Carradine also told Ornellas of Pellicano's interest in calling a particular defense witness, enabling the FBI to contact the person before Pellicano's defense did, according to Gruel.

His motions also say information he has already received from the government as part of the legal discovery process shows that Carradine has given Ornellas "Mr. Pellicano's correspondence to several attorneys."

The motions were filed late Tuesday and represent Gruel's most aggressive attack against the government's case, filed in February, which has led to charges against Pellicano and 13 others.

Six defendants have pleaded guilty. Those include Carradine, who admitted in January that she lied to a grand jury about her knowledge that Pellicano had wiretapped the home of Keith Carradine during a dispute over child support.

The U.S. attorney's office and FBI declined to comment on Gruel's assertions and said they would soon file formal responses. Carradine's lawyer, Peter Knecht, said his client had not breached any attorney-client relationship or acted improperly in her dealings with Pellicano or Gruel.

Knecht said that at the time of Carradine's prison visits, Pellicano had not retained counsel in the wiretapping case. The lawyer added that Pellicano knew Carradine was being looked at by federal authorities and encouraged her to protect herself.

"He told her, 'Remember, take care of No. 1.' So, in effect, he gave her permission to do whatever was necessary to benefit herself," Knecht said.

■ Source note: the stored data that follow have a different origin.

-- ==== Sys2Proof/Machine/Lanes.lean ====
section
/-! DEFINITION. Fabric lanes: bring-up, losses in service, recovery checks, spare substitution, tests and markers (10 R366 to
R389). -/

namespace Sys2Proof.Machine

/-! ## Links and lanes -/

/-- Bring-up that has learned nothing. -/
def BringUp.fresh : BringUp := ⟨0, 0, false, none, none, none, none, none, none, 0⟩

/-- A link that nothing has happened on. -/
def Link.fresh (code : Nat) : Link :=
  ⟨code, 0, 0, 0, none, 0, false, false, none, none, 0, 0, [], none, false, none, none, [], [], false, [], [], .fresh, none, 0, 0⟩

/-- The link of a port code. -/
def linkOf (s : State) (code : Nat) : Link := (s.lanes.links.find? (·.code == code)).getD (.fresh code)

/-- Port codes of a port as it runs: whole, or its two halves. -/
def codesOf (split : Bool) (p : Nat) : List Nat := if split then [p + 256, p + 384] else [p]

/-- The port runs as two half-ports (R352). -/
def splitNow (s : State) (p : Nat) : Bool := getF s p Reg.fabPortStatus_split == 1

/-- STATE of FAB_PORT_STATUS: of a split port the lower of its halves' states. -/
def showState (s : State) (p : Nat) : State :=
  setF s p Reg.fabPortStatus_state (((codesOf (splitNow s p) p).map fun c => (linkOf s c).state).min?.getD 0)

/-- Set a link, links in rising code. -/
def setLink (s : State) (l : Link) : State :=
  let rest := s.lanes.links.filter (·.code != l.code)
  showState { s with lanes := { s.lanes with
    links := rest.filter (·.code < l.code) ++ [l] ++ rest.filter (l.code < ·.code) } } (portNo l.code)

/-- STATE of a port or half (R352): 0 DOWN, 1 TRAINING, 2 DISCOVERY, 3 QUARANTINED, 4 IN_SERVICE. -/
def portState (s : State) (code : Nat) : Nat := (linkOf s code).state

/-- The logical port that a physical port carries (11 R403). -/
def logicalPort (s : State) (code : Nat) : Nat := (kvGet s.lanes.remap code).getD code

/-- The physical port that carries a logical port. -/
def physicalPort (s : State) (code : Nat) : Nat :=
  match s.lanes.remap.find? fun x => x.2 == code with
  | some x => x.1
  | none => code

/-- The current step uses a port: a run that is not IDLE names its egress or ingress (R377). -/
def stepUses (s : State) (code : Nat) : Bool :=
  let busy := fun (r : Nat) => match curTable s r with
    | some t => t.runs.any (·.use != 0)
    | none => false
  busy (2 ^ 28 + logicalPort s code) || busy (2 * 2 ^ 28 + logicalPort s code)

/-- Logical lanes of a port code (R367). -/
def logicalLanes (code : Nat) : List Nat := if code / 128 = 2 then [0, 1, 2, 3] else if code / 128 = 3 then [4, 5, 6, 7] else List.range 8

/-- The port's lane order is reversed (R369 ORDER), as its first lane shows. -/
def reversed (s : State) (code : Nat) : Bool :=
  getFI s (8 * (portNo code % 6) + (if code / 128 = 3 then 4 else 0)) (portNo code / 6) 0 Reg.laneStat_reversed == 1

/-- The in-service lane of a logical lane before any substitution, in a lane order (R23, R369). -/
def homeIn (rev : Bool) (code l : Nat) : Nat :=
  8 * (portNo code % 6) + (if !rev then l else if isHalf code then 4 * (l / 4) + (3 - l % 4) else 7 - l)

/-- That lane in the order of the port. -/
def homeLane (s : State) (code l : Nat) : Nat := homeIn (reversed s code) code l

/-- A spare that carries a logical lane of a port: its number (R389). -/
def spareOf (s : State) (code l : Nat) : Option Nat :=
  let d := portNo code / 6
  let j := portNo code % 6
  if getF s d Reg.laneSpareMap_use0 = 1 ∧ getF s d Reg.laneSpareMap_port0 = j ∧ getF s d Reg.laneSpareMap_lane0 = l then some 0
  else if getF s d Reg.laneSpareMap_use1 = 1 ∧ getF s d Reg.laneSpareMap_port1 = j ∧ getF s d Reg.laneSpareMap_lane1 = l then some 1
  else none

/-- The physical lane that carries a logical lane in a lane order. -/
def physIn (s : State) (rev : Bool) (code l : Nat) : Nat :=
  match spareOf s code l with
  | some k => 48 + k
  | none => homeIn rev code l

/-- The physical lane whose receiver carries a logical lane. -/
def physLane (s : State) (code l : Nat) : Nat := physIn s (reversed s code) code l

/-- The physical lane whose transmitter sends a position: only the receiver reverses a lane order (R367, R369). -/
def txLane (s : State) (code l : Nat) : Nat := physIn s false code l

/-- The port code and logical lane that a physical lane carries; none for a free spare or a retired lane. -/
def carried (s : State) (die lane : Nat) : Option (Nat × Nat) :=
  let ports := (List.range 6).flatMap fun j => codesOf (splitNow s (6 * die + j)) (6 * die + j)
  (ports.flatMap fun c => (logicalLanes c).map fun l => (c, l)).find? fun x => physLane s x.1 x.2 == lane

/-- Set a field of a lane. -/
def setLane (s : State) (die lane : Nat) (f : Fld) (v : Nat) : State := setFI s lane die 0 f v

/-- STAGE of every lane of a port (R389). -/
def setStages (s : State) (code v : Nat) : State :=
  (logicalLanes code).foldl (fun s l => setLane s (portNo code / 6) (physLane s code l) Reg.laneStat_stage v) s

/-- A fault of a lane die's page. -/
def laneFault (s : State) (kind die sub detail : Nat) : State := fault s kind (pageOf 0xC die) sub 0xFFFF 0 detail

/-- LANE_LAST_FAIL (R373, R389). -/
def lastFail (s : State) (die lane reason : Nat) : State :=
  setF (setF (setF s die Reg.laneLastFail_lane lane) die Reg.laneLastFail_reason reason) die Reg.laneLastFail_valid 1

/-- A lifetime counter goes up (20 R616). -/
def bumpLife (s : State) (index n : Nat) : State := setFI s index 0 0 Reg.pwrLife_value (getFI s index 0 0 Reg.pwrLife_value + n)

/-! ## Frames on a link (R362 to R368) -/

/-- The keys of a port's lanes, by logical lane. -/
def portKeys (s : State) (code : Nat) : List Nat :=
  (logicalLanes code).map fun l => laneKey (portNo code / 6) (physLane s code l)

/-- The key of the transmitter that sends a position of a port. -/
def txKey (s : State) (code l : Nat) : Nat := laneKey (portNo code / 6) (txLane s code l)

/-- The port transmits frames: neither electrical idle nor a test (R373, R385). -/
def sendsFrames (l : Link) : Bool := l.stage != 14 && l.idleUntil.isNone

/-- The port is in bring-up: its lanes send training frames (R368). -/
def inBringUp (l : Link) : Bool := decide (l.state < 2) && decide (l.stage ≤ 8)

/-- The identity byte of a logical lane of a port (R367). -/
def identByte (code l : Nat) : Byte := BitVec.ofNat 8 (l + 8 * (portNo code % 6))

/-- The identity byte of a spare that carries no logical lane (R367). -/
def spareIdent (k : Nat) : Byte := BitVec.ofNat 8 (64 + k)

/-- The last stage that the receiver has completed (R368): PRBS counts as complete once its check has ended without an error. -/
def stageByte (l : Link) : Nat := if l.stage = 7 ∧ l.up.checked = true ∧ l.up.mask = 0 then 7 else l.stage - 1

/-- The training frame that a lane sends (R368). -/
def trainFrame (s : State) (code l : Nat) : TrainFrame :=
  let k := linkOf s code
  ⟨0xB5, identByte code l, BitVec.ofNat 8 (stageByte k), k.up.mask,
    BitVec.ofNat 8 ((if k.up.readyAt.isSome then 1 else 0) + (if splitNow s (portNo code) then 2 else 0))⟩

/-- What fills a logical lane's time between other frames: training frames of one tick, or idle frames (R365, R368). -/
def filler (s : State) (code l : Nat) : List CodeGroup × Nat :=
  if inBringUp (linkOf s code) then (trainingFrame (trainFrame s code l) false, 1)
  else (idleFrame (isHalf code) false, if isHalf code then 2 else 1)

/-- A lane's transmitter as it stands at this tick. -/
def txNow (s : State) (code l : Nat) : LineTx :=
  let f := filler s code l
  fillTx (laneTx s (txKey s code l)) f.1 f.2 s.mer

/-- Fillers so far are sent on every lane of a port: what it sends from this tick on may change. -/
def settleTx (s : State) (code : Nat) : State :=
  if sendsFrames (linkOf s code) then
    (logicalLanes code).foldl (fun s l => setTx s (txKey s code l) (txNow s code l)) s
  else s

/-- Every lane of a port falls to electrical idle. -/
def idlePort (s : State) (code : Nat) : State := ((logicalLanes code).map (txKey s code)).foldl idleTx s

/-- A cell's frame on every lane of a port; K27.7 ends the frame before it unless that was a cell frame (R305, R363). -/
def sendCell (s : State) (code : Nat) (c : FabCell) : State :=
  let half := isHalf code
  (logicalLanes code).foldl (fun s l =>
    setTx s (txKey s code l) (cellTx (txNow s code l) (cellFrame half l c) (if half then 2 else 1) s.mer)) s

/-- A marker frame on a logical lane (R366). -/
def sendMarker (index : BitVec 32) (code : Nat) (s : State) (l : Nat) : State :=
  let half := isHalf code
  let lane := txLane s code l
  let t := frameTx (txNow s code l) (markerFrame half (identByte code l) index false) (if half then 2 else 1) s.mer
  emit (setTx s (laneKey (portNo code / 6) lane) t) (.marker s.mer code lane (identByte code l) index)

/-- A marker frame on a spare that carries no logical lane (R366, R380). -/
def sendSpareMarker (index : BitVec 32) (die : Nat) (s : State) (k : Nat) : State :=
  let key := laneKey die (48 + k)
  let t := frameTx (fillTx (laneTx s key) (idleFrame false false) 1 s.mer) (markerFrame false (spareIdent k) index false) 1 s.mer
  emit (setTx s key t) (.marker s.mer (6 * die) (48 + k) (spareIdent k) index)

/-- The training frames of a bring-up from this tick on (R368). -/
def sendTraining (s : State) (code : Nat) : State :=
  if inBringUp (linkOf s code) && sendsFrames (linkOf s code) then
    (logicalLanes code).foldl (fun s l => emit s (.training s.mer code (txLane s code l) (trainFrame s code l))) s
  else s

/-- What the receivers of lanes learned is forgotten: frames are looked for afresh. -/
def forgetRx (s : State) (keys : List Nat) : State :=
  let n := s.lanes
  { s with lanes := { n with
    lastIndex := n.lastIndex.filter fun x => !keys.contains x.1
    rxIdent := n.rxIdent.filter fun x => !keys.contains x.1
    rxTrain := n.rxTrain.filter fun x => !keys.contains x.1
    rxAt := n.rxAt.filter fun x => !keys.contains x.1
    rxRd := n.rxRd.filter fun x => !keys.contains x.1 } }

/-- Skew of a lane from logical lane 0 of a port in 1/64 tick, as their last marker frames show (R369 DESKEW). -/
def skew64 (s : State) (code key : Nat) : Option Int :=
  match kvGet s.lanes.rxAt key, ((portKeys s code).head?).bind (kvGet s.lanes.rxAt) with
  | some a, some b => some (a - b)
  | _, _ => none

/-- A skew within the DESKEW limit of 1 tick. -/
def skewOk (s : State) (code key : Nat) : Bool :=
  match skew64 s code key with
  | some d => decide (d.natAbs ≤ 64)
  | none => false

/-- SKEW: code-group times of 1/8 tick, two's complement (R389). -/
def skewField (s : State) (code key : Nat) : Nat := ((((skew64 s code key).getD 0).fdiv 8).emod 256).toNat

/-! ## Service cells on a link (R378, 11 R396) -/

/-- STEP of IDENT, TIME and MGMT cells: e mod 256, or 0 while no plan is active (11 R396). -/
def linkStep (s : State) : Nat := if planRuns s then curExec s % 256 else 0

/-- SRC of a node without a node ID is 0xFFFE (R306, 11 R399). -/
def linkSrc (s : State) : Nat := if 0xF000 ≤ nodeId s then 0xFFFE else nodeId s

/-- A service cell to the neighbour. -/
def linkCell (s : State) (kind ofs : Nat) (p : Payload) : FabCell :=
  mkCell kind false 3 0xFFFE (linkSrc s) 0xFFD 0 (linkStep s) ofs p

/-- The payload of a lane request (R378). -/
def reqPayload (r : LaneReq) : Payload :=
  payOf (leBytes 1 r.opcode ++ leBytes 1 r.lane ++ leBytes 1 r.spare ++ [0] ++ leBytes 4 r.ticks ++ leBytes 8 r.start)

He also said the government told Carradine that she was visiting Pellicano in prison, not being sent there as a government informant. It is unclear how Gruel's allegations could affect the prosecution of Pellicano.

Gordon Greenberg, a Los Angeles defense lawyer, said that any time a prosecutor obtains information he knows is covered by the attorney-client privilege, "you are not on firm ground; you have an issue" to confront.

With a potential mountain of evidence in the Pellicano case, Greenberg and Loyola Law School professor Laurie Levenson said the government has taken special precautions to avoid problems with evidence by setting up "clean" and "dirty" teams of prosecutors and investigators. They have been created to ensure that those who will try the case are walled off from information that they are not legally entitled to see, such as conversations between defendants and their attorneys.

In the Pellicano case, members of the "dirty" team have reviewed tapes of attorney-client conversations so "clean" team members have not been privy to information they should not have seen.

"The prosecutors knew that Carradine was talking to Pellicano," Levenson said, "so to the extent they knew about this, the 'dirty' team is supposed to screen that information, so the prosecutors do not have any privileged confidential information."